▶ [What you have to do] In the entries below, work out how many lines include "match", and write only that number.
-------- Input data
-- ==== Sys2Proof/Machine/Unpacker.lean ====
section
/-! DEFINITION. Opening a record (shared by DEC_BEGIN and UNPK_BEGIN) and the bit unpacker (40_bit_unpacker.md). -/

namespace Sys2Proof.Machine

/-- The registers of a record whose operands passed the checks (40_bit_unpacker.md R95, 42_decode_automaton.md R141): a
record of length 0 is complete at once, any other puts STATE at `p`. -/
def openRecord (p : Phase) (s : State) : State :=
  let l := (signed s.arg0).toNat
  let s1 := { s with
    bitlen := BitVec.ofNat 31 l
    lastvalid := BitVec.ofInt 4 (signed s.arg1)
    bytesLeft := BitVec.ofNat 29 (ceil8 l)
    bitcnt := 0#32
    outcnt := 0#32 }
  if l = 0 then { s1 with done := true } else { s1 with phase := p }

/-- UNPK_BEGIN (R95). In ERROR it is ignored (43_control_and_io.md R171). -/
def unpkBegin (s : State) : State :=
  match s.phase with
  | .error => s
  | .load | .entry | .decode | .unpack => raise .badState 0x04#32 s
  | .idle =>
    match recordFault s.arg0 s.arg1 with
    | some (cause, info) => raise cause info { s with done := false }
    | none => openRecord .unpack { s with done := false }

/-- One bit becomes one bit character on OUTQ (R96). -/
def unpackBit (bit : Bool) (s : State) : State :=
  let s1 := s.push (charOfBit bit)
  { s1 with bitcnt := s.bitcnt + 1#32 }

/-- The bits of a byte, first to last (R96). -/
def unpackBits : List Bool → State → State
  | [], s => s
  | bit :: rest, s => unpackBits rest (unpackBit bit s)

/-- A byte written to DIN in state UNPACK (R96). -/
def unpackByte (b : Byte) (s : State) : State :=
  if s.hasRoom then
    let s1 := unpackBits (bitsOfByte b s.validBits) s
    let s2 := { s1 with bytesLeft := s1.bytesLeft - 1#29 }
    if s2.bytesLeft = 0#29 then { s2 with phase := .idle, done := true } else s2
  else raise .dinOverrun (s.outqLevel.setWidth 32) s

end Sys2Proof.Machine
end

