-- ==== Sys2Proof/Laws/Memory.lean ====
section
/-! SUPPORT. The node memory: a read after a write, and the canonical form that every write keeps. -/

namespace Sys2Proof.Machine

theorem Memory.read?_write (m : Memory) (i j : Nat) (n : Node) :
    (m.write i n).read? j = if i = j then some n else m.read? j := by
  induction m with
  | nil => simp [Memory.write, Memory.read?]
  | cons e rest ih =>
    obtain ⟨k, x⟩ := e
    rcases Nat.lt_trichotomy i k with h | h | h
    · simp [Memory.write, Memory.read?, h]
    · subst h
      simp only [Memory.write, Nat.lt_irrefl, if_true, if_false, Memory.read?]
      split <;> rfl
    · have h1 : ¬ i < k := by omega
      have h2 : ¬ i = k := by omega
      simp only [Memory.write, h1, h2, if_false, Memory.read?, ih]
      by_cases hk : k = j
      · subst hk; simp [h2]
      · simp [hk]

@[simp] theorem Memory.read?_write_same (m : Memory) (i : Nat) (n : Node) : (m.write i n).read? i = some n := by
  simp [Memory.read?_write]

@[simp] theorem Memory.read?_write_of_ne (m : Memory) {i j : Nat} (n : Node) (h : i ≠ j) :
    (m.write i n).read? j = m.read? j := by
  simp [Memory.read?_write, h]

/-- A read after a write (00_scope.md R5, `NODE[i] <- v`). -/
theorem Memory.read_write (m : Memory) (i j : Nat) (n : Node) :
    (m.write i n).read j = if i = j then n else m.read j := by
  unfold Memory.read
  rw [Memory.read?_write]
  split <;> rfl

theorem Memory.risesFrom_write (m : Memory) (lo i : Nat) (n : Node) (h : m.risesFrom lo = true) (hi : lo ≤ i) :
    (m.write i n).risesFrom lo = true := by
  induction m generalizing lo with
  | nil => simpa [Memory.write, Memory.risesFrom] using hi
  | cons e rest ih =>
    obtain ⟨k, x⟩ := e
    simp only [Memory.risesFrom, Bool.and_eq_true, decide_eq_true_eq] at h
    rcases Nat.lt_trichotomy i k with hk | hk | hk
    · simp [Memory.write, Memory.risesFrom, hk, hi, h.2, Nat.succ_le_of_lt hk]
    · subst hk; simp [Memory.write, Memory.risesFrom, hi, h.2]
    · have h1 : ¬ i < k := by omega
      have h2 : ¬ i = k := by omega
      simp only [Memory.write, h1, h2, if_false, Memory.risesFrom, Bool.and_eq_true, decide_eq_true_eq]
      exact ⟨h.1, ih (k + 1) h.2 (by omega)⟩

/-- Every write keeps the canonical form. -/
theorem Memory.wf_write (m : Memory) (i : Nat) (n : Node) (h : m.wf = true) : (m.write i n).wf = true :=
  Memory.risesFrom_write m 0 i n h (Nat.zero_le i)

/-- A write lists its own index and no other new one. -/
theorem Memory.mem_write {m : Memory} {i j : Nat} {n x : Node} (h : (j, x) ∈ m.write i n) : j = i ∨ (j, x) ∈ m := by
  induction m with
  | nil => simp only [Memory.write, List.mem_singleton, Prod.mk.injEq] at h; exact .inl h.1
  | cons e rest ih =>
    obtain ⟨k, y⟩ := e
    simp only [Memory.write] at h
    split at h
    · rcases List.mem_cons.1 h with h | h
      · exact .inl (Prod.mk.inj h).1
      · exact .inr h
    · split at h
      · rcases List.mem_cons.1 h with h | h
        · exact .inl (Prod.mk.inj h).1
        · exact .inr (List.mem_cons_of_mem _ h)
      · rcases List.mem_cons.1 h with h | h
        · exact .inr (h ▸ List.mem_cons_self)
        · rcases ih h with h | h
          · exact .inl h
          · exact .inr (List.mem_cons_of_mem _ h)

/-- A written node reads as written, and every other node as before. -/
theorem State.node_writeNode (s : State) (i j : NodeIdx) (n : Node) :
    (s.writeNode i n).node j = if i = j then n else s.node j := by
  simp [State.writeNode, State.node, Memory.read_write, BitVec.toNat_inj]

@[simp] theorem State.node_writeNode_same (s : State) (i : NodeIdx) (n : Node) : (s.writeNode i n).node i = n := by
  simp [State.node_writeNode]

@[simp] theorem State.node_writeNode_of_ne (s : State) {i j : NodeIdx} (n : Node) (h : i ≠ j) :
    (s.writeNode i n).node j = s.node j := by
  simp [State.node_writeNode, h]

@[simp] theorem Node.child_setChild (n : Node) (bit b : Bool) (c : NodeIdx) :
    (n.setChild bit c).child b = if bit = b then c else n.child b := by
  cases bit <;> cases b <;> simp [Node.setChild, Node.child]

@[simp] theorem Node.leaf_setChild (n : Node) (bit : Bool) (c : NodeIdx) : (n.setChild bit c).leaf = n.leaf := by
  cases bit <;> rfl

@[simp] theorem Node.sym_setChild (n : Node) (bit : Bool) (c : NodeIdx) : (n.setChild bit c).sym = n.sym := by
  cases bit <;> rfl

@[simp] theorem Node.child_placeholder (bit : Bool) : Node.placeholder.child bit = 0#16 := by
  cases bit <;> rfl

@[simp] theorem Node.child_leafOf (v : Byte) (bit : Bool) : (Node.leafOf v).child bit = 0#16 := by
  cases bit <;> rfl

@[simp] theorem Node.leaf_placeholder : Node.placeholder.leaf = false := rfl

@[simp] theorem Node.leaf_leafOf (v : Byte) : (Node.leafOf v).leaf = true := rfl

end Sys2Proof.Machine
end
----------------
-------- Input data
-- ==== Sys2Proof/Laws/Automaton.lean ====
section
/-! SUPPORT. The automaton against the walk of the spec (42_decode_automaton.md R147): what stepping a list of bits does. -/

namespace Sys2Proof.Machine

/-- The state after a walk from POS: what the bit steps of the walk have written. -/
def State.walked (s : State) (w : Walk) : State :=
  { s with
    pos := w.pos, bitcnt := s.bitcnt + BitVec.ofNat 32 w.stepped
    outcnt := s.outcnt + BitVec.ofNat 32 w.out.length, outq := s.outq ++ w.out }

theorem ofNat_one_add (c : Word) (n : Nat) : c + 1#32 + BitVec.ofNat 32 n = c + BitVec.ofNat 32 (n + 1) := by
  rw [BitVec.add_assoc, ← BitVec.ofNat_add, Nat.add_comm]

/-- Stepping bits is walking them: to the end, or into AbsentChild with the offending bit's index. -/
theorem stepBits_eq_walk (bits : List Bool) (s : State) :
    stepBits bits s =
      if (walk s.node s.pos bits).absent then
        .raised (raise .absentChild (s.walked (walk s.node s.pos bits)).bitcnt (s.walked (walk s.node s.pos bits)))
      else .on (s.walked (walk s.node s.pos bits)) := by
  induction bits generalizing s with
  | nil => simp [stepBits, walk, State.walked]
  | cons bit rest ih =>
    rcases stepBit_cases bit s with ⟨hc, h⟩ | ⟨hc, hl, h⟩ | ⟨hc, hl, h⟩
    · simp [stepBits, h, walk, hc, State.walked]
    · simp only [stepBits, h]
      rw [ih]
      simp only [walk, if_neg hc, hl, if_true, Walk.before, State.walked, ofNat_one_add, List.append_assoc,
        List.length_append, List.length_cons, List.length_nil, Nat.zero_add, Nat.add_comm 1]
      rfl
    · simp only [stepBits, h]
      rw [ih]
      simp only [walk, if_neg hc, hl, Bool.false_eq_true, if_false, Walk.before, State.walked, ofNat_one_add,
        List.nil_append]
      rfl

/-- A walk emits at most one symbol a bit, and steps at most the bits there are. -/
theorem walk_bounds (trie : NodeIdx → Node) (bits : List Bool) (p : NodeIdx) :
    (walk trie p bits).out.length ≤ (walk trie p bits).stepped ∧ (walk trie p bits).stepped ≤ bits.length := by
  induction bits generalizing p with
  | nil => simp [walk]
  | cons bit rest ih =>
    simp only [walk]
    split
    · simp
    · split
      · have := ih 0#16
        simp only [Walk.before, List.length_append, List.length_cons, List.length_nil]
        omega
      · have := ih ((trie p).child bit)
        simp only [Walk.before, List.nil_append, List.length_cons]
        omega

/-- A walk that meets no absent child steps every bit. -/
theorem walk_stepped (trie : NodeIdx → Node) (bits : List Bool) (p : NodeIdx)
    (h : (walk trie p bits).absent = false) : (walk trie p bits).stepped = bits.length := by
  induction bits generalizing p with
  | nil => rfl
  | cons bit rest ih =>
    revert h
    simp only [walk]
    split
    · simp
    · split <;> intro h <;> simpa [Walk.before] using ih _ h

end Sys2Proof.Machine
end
----------------
-------- Input data
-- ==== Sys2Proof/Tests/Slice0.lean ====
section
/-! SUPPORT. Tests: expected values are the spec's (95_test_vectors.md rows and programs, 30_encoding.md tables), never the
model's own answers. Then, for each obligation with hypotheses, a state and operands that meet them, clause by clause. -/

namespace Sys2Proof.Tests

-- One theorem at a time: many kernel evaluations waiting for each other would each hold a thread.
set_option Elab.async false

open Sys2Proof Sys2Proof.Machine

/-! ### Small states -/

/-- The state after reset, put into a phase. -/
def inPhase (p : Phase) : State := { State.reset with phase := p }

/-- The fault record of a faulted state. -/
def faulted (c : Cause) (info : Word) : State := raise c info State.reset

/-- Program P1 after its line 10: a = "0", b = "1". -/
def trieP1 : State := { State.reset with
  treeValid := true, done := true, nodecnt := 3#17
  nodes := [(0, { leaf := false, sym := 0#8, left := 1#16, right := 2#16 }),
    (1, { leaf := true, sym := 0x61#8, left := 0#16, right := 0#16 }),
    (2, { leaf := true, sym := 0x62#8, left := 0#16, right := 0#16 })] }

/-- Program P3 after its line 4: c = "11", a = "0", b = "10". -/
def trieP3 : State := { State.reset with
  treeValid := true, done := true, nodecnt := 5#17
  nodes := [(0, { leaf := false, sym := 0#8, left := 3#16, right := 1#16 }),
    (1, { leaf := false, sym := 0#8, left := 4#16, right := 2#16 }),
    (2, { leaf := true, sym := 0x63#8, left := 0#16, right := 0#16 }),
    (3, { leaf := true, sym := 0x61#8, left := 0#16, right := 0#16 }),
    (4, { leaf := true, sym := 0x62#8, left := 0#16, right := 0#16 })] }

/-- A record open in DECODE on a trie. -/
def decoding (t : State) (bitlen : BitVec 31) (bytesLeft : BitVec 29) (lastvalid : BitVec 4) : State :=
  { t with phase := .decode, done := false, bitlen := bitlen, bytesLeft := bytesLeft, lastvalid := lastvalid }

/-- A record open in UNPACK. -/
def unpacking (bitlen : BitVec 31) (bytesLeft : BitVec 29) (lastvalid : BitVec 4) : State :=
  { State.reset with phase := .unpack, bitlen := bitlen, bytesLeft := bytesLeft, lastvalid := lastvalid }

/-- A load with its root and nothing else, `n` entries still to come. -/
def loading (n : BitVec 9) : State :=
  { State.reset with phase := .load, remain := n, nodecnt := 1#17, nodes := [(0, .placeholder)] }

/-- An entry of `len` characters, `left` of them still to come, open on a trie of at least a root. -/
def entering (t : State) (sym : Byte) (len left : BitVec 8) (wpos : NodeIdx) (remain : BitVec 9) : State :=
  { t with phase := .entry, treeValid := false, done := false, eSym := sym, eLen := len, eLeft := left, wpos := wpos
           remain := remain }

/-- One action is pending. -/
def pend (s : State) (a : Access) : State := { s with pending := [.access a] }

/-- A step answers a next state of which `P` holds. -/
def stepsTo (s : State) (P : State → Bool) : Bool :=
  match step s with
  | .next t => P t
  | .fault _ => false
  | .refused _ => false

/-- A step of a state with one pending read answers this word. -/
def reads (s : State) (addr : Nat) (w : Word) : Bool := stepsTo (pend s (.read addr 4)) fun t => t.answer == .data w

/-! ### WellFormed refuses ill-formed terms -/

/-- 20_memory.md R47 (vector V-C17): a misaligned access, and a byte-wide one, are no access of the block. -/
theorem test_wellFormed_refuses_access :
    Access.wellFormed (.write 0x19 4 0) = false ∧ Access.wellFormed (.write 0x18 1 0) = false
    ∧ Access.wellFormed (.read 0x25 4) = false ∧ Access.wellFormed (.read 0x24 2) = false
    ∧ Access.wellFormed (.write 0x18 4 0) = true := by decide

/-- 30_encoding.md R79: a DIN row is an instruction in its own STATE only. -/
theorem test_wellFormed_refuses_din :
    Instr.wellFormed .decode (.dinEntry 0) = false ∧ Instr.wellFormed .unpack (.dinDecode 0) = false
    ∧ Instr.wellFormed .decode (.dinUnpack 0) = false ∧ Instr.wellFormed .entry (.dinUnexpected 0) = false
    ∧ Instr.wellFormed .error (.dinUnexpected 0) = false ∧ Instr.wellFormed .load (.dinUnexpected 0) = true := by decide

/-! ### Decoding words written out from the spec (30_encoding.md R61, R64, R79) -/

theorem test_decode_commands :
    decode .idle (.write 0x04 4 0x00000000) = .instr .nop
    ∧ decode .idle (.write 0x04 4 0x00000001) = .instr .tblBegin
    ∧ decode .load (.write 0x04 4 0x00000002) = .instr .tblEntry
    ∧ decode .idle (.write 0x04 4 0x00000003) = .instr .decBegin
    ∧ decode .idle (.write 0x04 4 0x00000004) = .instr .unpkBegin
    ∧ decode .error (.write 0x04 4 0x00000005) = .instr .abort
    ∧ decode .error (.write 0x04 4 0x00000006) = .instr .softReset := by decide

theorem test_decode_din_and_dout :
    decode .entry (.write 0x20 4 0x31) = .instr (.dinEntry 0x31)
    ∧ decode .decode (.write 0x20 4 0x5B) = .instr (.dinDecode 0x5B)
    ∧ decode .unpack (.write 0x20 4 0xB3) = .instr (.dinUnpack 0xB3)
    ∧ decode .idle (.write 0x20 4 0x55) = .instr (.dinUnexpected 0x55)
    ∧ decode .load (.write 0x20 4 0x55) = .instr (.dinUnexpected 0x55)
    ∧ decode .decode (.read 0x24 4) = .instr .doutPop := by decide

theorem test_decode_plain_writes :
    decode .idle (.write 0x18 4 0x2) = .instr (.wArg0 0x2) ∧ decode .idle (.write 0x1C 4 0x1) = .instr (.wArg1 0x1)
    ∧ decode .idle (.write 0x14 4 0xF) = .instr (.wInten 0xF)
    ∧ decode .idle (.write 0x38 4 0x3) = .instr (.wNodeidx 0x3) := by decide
----------------
▶ [Exercise output] 3